Dataset entries
--- --- ---

-- ==== Sys2Proof/Laws/Cache.lean ====
section
/-! SUPPORT. What the cache operations touch: memory and the clusters' caches, never a register, and of memory only bytes
that are stored to or that were dirty in the cluster's cache (R222 to R224). -/

namespace Sys2Proof.Machine

/-- `t` differs from `s` in memory, in the lines of one cluster's cache, and in host-held lines given up, alone. -/
structure LinesOnly (cl : Nat) (s t : State) : Prop where
  rest : t = { s with mem := t.mem, clusters := t.clusters, hostHeld := t.hostHeld }
  held : ∀ l ∈ t.hostHeld, l ∈ s.hostHeld
  cluster : t.clusterAt cl = { s.clusterAt cl with lines := (t.clusterAt cl).lines }
  clusters : ∀ c, c ≠ cl → t.clusterAt c = s.clusterAt c

theorem LinesOnly.refl {cl : Nat} (s : State) : LinesOnly cl s s := ⟨rfl, fun _ h => h, rfl, fun _ _ => rfl⟩

theorem LinesOnly.trans {cl : Nat} {s t u : State} (h : LinesOnly cl s t) (k : LinesOnly cl t u) : LinesOnly cl s u where
  rest := by
    have a := k.rest
    rw [h.rest] at a
    exact a
  held := fun l hl => h.held l (k.held l hl)
  cluster := by
    have a := k.cluster
    rw [h.cluster] at a
    exact a
  clusters := fun c hc => by rw [k.clusters c hc, h.clusters c hc]

theorem linesOnly_mem {cl : Nat} (s : State) (m : List Host.Cell) : LinesOnly cl s { s with mem := m } :=
  ⟨rfl, fun _ h => h, rfl, fun _ _ => rfl⟩

theorem backInvalidate_only {cl : Nat} (s : State) (l : Nat) : LinesOnly cl s (s.backInvalidate l) :=
  ⟨rfl, fun _ h => (List.mem_filter.mp h).1, rfl, fun _ _ => rfl⟩

@[simp] theorem backInvalidate_mem (s : State) (l : Nat) : (s.backInvalidate l).mem = s.mem := rfl
@[simp] theorem backInvalidate_clusterAt (s : State) (l cl : Nat) : (s.backInvalidate l).clusterAt cl = s.clusterAt cl := rfl

theorem linesOnly_lines (s : State) (cl : Nat) (l : Tbl Line) :
    LinesOnly cl s (s.modCluster cl (fun c => { c with lines := l })) where
  rest := rfl
  held := fun _ h => h
  cluster := by rw [State.clusterAt_modCluster_same]
  clusters := fun c hc => State.clusterAt_modCluster_ne _ _ _ _ hc

theorem linesOnly_modLines (s : State) (cl : Nat) (f : Tbl Line → Tbl Line) :
    LinesOnly cl s (s.modCluster cl (fun c => { c with lines := f c.lines })) :=
  linesOnly_lines s cl (f (s.clusterAt cl).lines)

theorem writeBack_only (s : State) (cl l : Nat) : LinesOnly cl s (s.writeBack cl l) := by
  unfold State.writeBack
  split
  · exact .refl s
  · split
    · exact .refl s
    · exact (linesOnly_mem s _).trans (linesOnly_modLines _ cl (fun t => tset t l _))

theorem dropLine_only (s : State) (cl l : Nat) : LinesOnly cl s (s.dropLine cl l) :=
  (writeBack_only s cl l).trans (linesOnly_modLines _ cl (fun t => tdel t l))

theorem makeRoom_only (s : State) (cl l : Nat) : LinesOnly cl s (s.makeRoom cl l) := by
  unfold State.makeRoom
  dsimp only
  split
  · exact .refl s
  · split
    · exact .refl s
    · split
      · exact dropLine_only _ _ _
      · exact (backInvalidate_only s _).trans (dropLine_only _ _ _)

theorem loadLine_only (s : State) (cl stale l hint : Nat) : LinesOnly cl s (s.loadLine cl stale l hint).2 := by
  unfold State.loadLine
  split
  · exact dropLine_only _ _ _
  · split
    · exact linesOnly_modLines s cl (fun t => tset t l _)
    · exact (makeRoom_only s cl l).trans (linesOnly_modLines _ cl (fun t => tset t l _))

theorem storeLine_only (s : State) (cl l hint : Nat) (mask : BitVec 64) (x : Vec) :
    LinesOnly cl s (s.storeLine cl l hint mask x) := by
  unfold State.storeLine
  dsimp only
  split
  · exact (dropLine_only s cl l).trans (linesOnly_mem _ _)
  · split
    · split
      · exact (linesOnly_mem s _).trans (linesOnly_modLines _ cl (fun t => tset t l _))
      · exact linesOnly_modLines s cl (fun t => tset t l _)
    · split
      · exact linesOnly_mem _ _
      · exact (makeRoom_only s cl l).trans (linesOnly_modLines _ cl (fun t => tset t l _))

theorem hbmRead_only (cl stale hint f : Nat) : ∀ (s : State) (pa n : Nat),
    LinesOnly cl s (State.hbmRead cl stale hint f s pa n).2 := by
  induction f with
  | zero => intro s pa n; exact .refl s
  | succ f ih =>
    intro s pa n
    unfold State.hbmRead
    dsimp only
    split
    · exact loadLine_only _ _ _ _ _
    · exact (loadLine_only _ _ _ _ _).trans (ih _ _ _)

theorem hbmWrite_only (cl hint f : Nat) : ∀ (s : State) (pa n mask x : Nat),
    LinesOnly cl s (State.hbmWrite cl hint f s pa n mask x) := by
  induction f with
  | zero => intro s pa n mask x; exact .refl s
  | succ f ih =>
    intro s pa n mask x
    unfold State.hbmWrite
    dsimp only
    have h : LinesOnly cl s (if mask % 2 ^ min n (64 - pa % 64) = 0 then s
        else s.storeLine cl (pa / 64) hint (BitVec.ofNat 64 (mask % 2 ^ min n (64 - pa % 64) * 2 ^ (pa % 64)))
          (BitVec.ofNat 512 (x % 2 ^ (8 * min n (64 - pa % 64)) * 2 ^ (8 * (pa % 64))))) := by
      split
      · exact .refl s
      · exact storeLine_only _ _ _ _ _ _
    split
    · exact h
    · exact h.trans (ih _ _ _ _ _)

/-- Not a register of the link window, not in the range that holds rows (R428). -/
def Place.plain : Place → Bool
  | .link _ => false
  | .held _ => false
  | _ => true

theorem readPlace_only (s : State) (cl stale hint : Nat) (p : Place) (n : Nat) (hp : p.plain = true) :
    LinesOnly cl s (s.readPlace cl stale hint p n).2 := by
  unfold State.readPlace
  split
  · exact hbmRead_only _ _ _ _ _ _ _
  · cases hp
  · exact .refl s

theorem writePlace_only (s : State) (cl hint : Nat) (p : Place) (n mask x : Nat) (hp : p.plain = true) :
    LinesOnly cl s (s.writePlace cl hint p n mask x) := by
  unfold State.writePlace
  split
  · exact hbmWrite_only _ _ _ _ _ _ _ _
  · exact .refl s
  · cases hp
  · cases hp
  · exact linesOnly_mem _ _

theorem foldl_only {α : Type} (cl : Nat) (f : State → α → State) (h : ∀ s a, LinesOnly cl s (f s a)) (l : List α) (s : State) :
    LinesOnly cl s (l.foldl f s) := by
  induction l generalizing s with
  | nil => exact .refl s
  | cons a l ih => exact (h s a).trans (ih _)

theorem release_only (s : State) (cl scope : Nat) : LinesOnly cl s (s.release cl scope) := by
  unfold State.release
  split
  · exact .refl s
  · exact foldl_only cl _ (fun s (e : Nat × Line) => writeBack_only s cl e.1) _ _

theorem LinesOnly.slots {cl : Nat} {s t : State} (h : LinesOnly cl s t) : t.slots = s.slots := by rw [h.rest]
theorem LinesOnly.cores {cl : Nat} {s t : State} (h : LinesOnly cl s t) : t.cores = s.cores := by rw [h.rest]
theorem LinesOnly.cur {cl : Nat} {s t : State} (h : LinesOnly cl s t) : t.cur = s.cur := by rw [h.rest]
theorem LinesOnly.slot {cl : Nat} {s t : State} (h : LinesOnly cl s t) : t.slot = s.slot := by rw [h.rest]; rfl
theorem LinesOnly.clusterNo {cl : Nat} {s t : State} (h : LinesOnly cl s t) : t.clusterNo = s.clusterNo := by rw [h.rest]; rfl
theorem LinesOnly.coreAt {cl : Nat} {s t : State} (h : LinesOnly cl s t) (c : Nat) : t.coreAt c = s.coreAt c := by rw [h.rest]; rfl

theorem atSlice_only (s : State) (p : Place) (n : Nat) : LinesOnly s.clusterNo s (s.atSlice p n) := by
  unfold State.atSlice
  split
  · rename_i pa
    have : ∀ (l : List Nat) (t : State), t.clusterNo = s.clusterNo →
        LinesOnly s.clusterNo t (l.foldl (fun s i => s.dropLine s.clusterNo (pa / 64 + i)) t) := by
      intro l
      induction l with
      | nil => intro t _; exact .refl t
      | cons i l ih =>
        intro t ht
        rw [List.foldl_cons, ht]
        have k := dropLine_only t s.clusterNo (pa / 64 + i)
        exact k.trans (ih _ (by rw [k.clusterNo, ht]))
    exact this _ s rfl
  · exact .refl s

theorem flushPlace_only (s : State) (p : Place) (n : Nat) : LinesOnly s.clusterNo s (s.flushPlace p n) := by
  unfold State.flushPlace
  split
  · rename_i pa
    have : ∀ (l : List Nat) (t : State), t.clusterNo = s.clusterNo →
        LinesOnly s.clusterNo t (l.foldl (fun s i => s.writeBack s.clusterNo (pa / 64 + i)) t) := by
      intro l
      induction l with
      | nil => intro t _; exact .refl t
      | cons i l ih =>
        intro t ht
        rw [List.foldl_cons, ht]
        have k := writeBack_only t s.clusterNo (pa / 64 + i)
        exact k.trans (ih _ (by rw [k.clusterNo, ht]))
    exact this _ s rfl
  · exact .refl s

--- --- ---

Your assignment
Nothing but a number belongs in the answer: the number of lines above that contain "link".

Exercise solution
2